Provided records>
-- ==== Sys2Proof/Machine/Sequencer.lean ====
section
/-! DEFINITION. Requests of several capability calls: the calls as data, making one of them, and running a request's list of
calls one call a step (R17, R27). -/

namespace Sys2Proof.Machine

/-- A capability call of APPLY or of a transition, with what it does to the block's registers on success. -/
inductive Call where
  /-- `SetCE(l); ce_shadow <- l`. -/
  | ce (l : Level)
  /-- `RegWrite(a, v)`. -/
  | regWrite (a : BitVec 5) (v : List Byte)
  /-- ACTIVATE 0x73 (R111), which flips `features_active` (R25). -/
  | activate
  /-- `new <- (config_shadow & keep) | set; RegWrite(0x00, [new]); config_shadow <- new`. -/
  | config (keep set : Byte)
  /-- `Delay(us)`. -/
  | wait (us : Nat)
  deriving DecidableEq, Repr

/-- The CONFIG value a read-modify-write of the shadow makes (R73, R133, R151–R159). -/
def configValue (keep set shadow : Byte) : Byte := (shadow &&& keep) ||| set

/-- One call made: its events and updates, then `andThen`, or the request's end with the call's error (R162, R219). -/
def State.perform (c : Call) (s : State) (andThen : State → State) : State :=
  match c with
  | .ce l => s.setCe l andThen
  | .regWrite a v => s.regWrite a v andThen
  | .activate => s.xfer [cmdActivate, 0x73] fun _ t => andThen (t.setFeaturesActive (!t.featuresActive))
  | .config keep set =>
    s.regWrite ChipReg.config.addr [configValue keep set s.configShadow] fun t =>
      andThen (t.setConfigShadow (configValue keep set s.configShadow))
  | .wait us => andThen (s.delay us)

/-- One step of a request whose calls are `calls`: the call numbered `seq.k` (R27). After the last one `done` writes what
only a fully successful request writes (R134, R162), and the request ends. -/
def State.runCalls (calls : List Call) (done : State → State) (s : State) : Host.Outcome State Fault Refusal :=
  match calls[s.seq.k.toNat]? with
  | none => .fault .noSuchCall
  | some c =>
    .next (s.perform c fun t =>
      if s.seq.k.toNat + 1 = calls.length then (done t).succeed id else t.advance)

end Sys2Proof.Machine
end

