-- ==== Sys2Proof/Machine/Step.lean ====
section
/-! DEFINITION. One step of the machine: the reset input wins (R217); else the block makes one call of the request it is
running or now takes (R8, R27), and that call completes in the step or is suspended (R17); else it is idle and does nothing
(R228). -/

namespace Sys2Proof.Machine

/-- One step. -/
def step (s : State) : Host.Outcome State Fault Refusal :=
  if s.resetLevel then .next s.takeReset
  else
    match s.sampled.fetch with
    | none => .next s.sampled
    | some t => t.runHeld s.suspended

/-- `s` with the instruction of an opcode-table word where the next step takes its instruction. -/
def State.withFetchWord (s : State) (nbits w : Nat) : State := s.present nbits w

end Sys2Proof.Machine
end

What is required>
In the data above, start at the line that has "def configValue (keep", stop after the line that has "s.setCe l andThen", and print every line in between exactly as it stands.

Task output>
def configValue (keep set shadow : Byte) : Byte := (shadow &&& keep) ||| set

/-- One call made: its events and updates, then `andThen`, or the request's end with the call's error (R162, R219). -/
def State.perform (c : Call) (s : State) (andThen : State → State) : State :=
  match c with
  | .ce l => s.setCe l andThen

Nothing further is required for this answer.